[Start of section]

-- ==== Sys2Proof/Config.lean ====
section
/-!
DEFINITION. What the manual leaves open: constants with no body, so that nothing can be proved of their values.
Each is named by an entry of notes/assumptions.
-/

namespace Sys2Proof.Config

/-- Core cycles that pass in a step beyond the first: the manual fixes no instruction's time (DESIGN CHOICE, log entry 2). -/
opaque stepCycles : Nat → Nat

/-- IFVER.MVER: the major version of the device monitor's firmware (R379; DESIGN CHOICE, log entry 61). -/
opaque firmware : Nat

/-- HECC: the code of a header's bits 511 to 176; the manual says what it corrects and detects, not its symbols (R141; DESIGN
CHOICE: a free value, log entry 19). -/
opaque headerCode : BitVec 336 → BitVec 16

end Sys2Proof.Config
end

[End of section]

▶ To do
If a line falls between the first line of the data above and the line holding "namespace Sys2Proof.Config", inclusive, retype it exactly; retype no other line.

▶ The completed task
-- ==== Sys2Proof/Config.lean ====
section
/-!
DEFINITION. What the manual leaves open: constants with no body, so that nothing can be proved of their values.
Each is named by an entry of notes/assumptions.
-/

namespace Sys2Proof.Config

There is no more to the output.